Material to process:

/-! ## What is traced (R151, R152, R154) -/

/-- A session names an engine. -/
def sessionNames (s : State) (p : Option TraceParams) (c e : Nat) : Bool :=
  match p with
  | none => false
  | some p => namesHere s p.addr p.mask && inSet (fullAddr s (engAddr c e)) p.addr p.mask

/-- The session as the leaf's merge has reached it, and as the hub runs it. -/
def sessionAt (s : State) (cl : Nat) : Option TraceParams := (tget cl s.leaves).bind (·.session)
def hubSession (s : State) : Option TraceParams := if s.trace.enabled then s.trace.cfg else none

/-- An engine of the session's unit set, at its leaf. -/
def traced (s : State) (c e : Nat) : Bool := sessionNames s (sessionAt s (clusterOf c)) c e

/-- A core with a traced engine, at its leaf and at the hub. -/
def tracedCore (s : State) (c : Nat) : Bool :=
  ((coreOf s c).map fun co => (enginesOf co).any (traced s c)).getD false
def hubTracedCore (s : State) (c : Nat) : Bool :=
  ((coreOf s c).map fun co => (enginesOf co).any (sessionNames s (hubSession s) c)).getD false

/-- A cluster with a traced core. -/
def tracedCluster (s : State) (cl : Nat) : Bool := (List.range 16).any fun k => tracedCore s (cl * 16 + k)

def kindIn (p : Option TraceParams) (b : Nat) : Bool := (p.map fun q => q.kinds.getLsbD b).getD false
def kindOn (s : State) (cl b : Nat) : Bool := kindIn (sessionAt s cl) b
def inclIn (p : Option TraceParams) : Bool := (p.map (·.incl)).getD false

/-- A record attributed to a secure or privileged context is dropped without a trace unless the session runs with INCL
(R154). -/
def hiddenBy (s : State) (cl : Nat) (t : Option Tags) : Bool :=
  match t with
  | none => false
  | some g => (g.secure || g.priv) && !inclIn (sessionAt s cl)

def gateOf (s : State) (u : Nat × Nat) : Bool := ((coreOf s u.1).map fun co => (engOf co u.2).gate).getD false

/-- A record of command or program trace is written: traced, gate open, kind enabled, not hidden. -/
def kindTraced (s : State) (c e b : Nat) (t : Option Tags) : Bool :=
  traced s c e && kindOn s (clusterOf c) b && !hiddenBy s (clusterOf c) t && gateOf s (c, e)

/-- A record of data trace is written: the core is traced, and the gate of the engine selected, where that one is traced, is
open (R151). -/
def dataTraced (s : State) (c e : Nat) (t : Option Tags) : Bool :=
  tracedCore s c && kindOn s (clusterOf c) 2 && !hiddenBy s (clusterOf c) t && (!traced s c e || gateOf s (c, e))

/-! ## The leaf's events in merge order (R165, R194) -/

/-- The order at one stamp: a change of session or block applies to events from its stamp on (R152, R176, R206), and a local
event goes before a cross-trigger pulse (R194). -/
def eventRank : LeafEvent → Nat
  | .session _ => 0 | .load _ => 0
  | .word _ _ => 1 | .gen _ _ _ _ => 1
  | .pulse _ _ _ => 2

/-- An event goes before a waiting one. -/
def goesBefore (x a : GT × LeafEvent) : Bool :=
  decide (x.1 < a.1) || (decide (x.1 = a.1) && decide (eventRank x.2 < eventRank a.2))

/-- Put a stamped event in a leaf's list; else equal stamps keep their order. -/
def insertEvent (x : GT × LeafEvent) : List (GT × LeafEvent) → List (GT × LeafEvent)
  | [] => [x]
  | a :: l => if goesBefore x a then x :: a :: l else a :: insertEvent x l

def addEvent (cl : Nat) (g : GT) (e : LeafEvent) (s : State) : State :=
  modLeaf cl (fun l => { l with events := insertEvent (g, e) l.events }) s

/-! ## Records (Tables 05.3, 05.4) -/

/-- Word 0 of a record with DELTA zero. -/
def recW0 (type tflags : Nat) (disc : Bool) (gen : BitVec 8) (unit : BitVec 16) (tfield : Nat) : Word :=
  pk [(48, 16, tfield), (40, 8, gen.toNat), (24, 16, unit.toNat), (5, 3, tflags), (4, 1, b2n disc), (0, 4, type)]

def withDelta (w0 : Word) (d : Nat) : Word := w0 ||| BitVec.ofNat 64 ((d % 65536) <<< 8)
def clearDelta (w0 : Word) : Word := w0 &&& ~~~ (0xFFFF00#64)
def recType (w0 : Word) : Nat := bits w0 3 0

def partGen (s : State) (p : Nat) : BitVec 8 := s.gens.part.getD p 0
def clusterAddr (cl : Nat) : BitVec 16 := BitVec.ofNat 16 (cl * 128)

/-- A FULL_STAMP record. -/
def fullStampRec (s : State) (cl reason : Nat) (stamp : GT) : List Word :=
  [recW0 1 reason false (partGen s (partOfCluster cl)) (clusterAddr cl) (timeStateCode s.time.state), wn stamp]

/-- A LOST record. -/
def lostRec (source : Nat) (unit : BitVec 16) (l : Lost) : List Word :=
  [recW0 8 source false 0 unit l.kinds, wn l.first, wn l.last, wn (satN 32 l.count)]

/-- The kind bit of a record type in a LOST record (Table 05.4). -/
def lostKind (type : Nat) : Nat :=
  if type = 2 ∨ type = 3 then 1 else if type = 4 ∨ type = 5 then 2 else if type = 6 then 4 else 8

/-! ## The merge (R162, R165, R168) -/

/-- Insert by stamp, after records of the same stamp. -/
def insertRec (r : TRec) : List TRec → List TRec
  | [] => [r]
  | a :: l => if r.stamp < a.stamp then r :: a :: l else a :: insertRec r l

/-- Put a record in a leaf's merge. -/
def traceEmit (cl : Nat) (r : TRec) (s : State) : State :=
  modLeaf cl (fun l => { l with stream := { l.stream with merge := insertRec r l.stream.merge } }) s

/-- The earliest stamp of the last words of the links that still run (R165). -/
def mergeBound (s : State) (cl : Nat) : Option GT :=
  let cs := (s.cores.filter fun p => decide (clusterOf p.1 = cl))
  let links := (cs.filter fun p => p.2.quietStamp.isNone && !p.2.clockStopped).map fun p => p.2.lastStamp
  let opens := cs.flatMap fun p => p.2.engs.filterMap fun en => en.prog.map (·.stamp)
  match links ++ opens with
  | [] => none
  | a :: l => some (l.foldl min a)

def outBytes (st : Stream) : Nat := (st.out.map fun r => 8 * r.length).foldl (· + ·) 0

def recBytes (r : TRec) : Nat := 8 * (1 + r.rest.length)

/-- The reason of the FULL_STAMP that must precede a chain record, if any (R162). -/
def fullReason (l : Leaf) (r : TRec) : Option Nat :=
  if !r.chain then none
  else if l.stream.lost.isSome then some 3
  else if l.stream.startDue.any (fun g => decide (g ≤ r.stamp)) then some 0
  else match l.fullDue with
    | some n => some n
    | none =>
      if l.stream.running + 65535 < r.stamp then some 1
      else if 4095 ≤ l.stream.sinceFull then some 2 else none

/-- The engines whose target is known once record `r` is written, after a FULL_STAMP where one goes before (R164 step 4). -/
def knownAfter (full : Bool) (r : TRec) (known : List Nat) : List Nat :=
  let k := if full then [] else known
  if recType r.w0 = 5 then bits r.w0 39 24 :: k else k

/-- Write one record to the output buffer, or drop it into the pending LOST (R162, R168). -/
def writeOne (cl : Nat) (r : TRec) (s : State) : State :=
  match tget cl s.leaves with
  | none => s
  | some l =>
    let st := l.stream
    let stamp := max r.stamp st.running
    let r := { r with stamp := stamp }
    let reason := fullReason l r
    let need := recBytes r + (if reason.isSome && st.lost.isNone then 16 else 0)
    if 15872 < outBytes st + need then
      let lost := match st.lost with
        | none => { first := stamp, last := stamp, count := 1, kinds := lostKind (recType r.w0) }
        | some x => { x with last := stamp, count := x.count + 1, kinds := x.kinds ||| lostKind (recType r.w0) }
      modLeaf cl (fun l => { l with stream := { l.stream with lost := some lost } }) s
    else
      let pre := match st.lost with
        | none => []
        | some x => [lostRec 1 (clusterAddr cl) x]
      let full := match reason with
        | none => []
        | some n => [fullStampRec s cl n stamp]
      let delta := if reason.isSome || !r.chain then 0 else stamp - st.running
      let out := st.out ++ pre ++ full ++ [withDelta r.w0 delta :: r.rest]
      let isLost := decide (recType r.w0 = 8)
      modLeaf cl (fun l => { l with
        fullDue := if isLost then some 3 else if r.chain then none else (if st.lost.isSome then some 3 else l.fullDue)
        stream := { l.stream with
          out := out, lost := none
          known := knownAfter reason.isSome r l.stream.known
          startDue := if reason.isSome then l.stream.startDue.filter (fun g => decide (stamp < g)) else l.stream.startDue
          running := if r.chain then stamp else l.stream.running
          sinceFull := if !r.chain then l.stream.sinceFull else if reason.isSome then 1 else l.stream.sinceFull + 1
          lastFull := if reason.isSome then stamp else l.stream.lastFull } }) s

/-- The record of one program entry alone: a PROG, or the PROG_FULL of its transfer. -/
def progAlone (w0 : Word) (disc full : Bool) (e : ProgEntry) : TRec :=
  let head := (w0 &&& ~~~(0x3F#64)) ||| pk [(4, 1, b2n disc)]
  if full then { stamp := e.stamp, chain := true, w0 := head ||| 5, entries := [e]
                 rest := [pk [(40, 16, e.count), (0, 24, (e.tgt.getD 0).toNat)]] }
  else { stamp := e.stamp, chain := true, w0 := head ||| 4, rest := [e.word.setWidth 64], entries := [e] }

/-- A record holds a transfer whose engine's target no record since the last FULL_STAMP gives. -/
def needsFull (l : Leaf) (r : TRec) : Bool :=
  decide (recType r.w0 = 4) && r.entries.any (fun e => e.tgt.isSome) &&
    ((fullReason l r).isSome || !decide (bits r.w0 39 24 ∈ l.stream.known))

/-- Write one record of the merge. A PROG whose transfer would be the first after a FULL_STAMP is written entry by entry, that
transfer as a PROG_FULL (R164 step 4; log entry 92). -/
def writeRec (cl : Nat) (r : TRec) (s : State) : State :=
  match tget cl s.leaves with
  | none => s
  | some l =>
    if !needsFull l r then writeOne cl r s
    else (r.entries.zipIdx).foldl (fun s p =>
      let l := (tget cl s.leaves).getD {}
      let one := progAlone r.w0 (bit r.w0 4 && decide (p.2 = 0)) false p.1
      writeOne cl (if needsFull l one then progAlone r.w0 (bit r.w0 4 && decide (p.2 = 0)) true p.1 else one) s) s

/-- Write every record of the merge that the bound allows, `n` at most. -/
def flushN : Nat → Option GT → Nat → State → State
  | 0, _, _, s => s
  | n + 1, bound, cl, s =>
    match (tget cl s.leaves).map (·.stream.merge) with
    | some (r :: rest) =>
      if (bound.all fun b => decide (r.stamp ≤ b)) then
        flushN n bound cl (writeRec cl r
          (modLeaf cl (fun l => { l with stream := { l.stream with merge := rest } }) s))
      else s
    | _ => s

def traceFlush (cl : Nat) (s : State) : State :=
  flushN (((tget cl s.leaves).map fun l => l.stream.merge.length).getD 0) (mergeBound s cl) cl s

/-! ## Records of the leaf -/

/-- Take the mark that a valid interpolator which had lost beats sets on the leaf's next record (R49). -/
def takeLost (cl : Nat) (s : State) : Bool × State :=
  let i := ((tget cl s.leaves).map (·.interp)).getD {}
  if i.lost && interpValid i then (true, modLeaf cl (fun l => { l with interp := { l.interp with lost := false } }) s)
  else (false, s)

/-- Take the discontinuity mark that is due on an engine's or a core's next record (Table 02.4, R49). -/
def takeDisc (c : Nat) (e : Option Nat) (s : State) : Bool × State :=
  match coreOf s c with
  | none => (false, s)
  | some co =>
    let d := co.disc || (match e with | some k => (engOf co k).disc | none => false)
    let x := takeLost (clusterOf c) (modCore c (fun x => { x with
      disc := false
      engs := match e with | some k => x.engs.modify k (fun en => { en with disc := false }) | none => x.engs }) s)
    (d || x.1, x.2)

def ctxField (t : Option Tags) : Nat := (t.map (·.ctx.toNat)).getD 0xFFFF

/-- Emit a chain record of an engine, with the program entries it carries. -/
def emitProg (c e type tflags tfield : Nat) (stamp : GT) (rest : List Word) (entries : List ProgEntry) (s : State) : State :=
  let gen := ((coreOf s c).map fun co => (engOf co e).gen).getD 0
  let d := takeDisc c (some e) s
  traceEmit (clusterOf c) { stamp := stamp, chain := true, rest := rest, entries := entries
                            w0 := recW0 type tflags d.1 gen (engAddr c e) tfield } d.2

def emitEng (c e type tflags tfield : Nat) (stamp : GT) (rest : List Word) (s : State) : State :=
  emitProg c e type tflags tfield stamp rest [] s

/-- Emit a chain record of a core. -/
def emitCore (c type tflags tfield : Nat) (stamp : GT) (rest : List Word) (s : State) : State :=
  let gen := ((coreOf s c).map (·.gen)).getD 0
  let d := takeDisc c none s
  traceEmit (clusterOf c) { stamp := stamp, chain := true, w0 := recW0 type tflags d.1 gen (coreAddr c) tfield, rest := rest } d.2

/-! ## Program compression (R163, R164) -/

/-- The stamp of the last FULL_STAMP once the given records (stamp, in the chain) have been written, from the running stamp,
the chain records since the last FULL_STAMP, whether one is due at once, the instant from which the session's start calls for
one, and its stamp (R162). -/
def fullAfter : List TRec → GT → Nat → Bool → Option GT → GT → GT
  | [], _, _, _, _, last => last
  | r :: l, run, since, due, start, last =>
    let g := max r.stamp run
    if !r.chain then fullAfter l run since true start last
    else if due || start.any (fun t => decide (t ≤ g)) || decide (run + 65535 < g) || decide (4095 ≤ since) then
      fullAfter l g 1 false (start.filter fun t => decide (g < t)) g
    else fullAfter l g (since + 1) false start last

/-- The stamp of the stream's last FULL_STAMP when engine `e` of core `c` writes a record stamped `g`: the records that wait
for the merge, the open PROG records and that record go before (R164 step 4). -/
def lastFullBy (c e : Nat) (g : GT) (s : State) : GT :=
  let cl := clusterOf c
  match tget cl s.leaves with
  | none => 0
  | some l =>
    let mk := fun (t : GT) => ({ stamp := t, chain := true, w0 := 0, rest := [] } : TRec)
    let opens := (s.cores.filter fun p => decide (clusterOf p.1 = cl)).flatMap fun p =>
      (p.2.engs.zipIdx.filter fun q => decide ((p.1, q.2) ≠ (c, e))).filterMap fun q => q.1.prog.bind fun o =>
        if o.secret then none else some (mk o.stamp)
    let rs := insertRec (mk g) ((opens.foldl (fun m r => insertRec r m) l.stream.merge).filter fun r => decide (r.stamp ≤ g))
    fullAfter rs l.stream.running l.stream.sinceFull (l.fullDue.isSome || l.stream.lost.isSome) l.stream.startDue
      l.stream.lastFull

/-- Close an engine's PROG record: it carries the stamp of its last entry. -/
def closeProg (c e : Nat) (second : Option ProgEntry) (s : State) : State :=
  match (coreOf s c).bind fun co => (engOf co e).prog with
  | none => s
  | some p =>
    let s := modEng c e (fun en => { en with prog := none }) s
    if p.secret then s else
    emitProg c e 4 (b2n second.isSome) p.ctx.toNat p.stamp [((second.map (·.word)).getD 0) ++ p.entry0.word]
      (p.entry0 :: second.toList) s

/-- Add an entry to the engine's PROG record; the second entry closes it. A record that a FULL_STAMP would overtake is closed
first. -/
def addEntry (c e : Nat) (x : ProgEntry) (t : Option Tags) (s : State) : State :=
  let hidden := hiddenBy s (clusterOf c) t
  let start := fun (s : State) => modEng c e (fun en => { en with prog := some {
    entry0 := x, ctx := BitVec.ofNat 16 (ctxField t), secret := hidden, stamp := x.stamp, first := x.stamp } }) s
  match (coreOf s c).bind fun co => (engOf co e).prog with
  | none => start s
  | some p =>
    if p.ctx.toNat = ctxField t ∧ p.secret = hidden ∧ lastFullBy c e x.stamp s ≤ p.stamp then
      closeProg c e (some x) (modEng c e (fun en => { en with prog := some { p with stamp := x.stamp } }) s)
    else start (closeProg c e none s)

Task prompt:
Taking the lines above, repeat exactly those from the line that contains "else fullAfter l" through the line that contains "let opens := (s.cores.filter", and both of those lines as well. Include nothing else.

Written response:
    else fullAfter l g (since + 1) false start last

/-- The stamp of the stream's last FULL_STAMP when engine `e` of core `c` writes a record stamped `g`: the records that wait
for the merge, the open PROG records and that record go before (R164 step 4). -/
def lastFullBy (c e : Nat) (g : GT) (s : State) : GT :=
  let cl := clusterOf c
  match tget cl s.leaves with
  | none => 0
  | some l =>
    let mk := fun (t : GT) => ({ stamp := t, chain := true, w0 := 0, rest := [] } : TRec)
    let opens := (s.cores.filter fun p => decide (clusterOf p.1 = cl)).flatMap fun p =>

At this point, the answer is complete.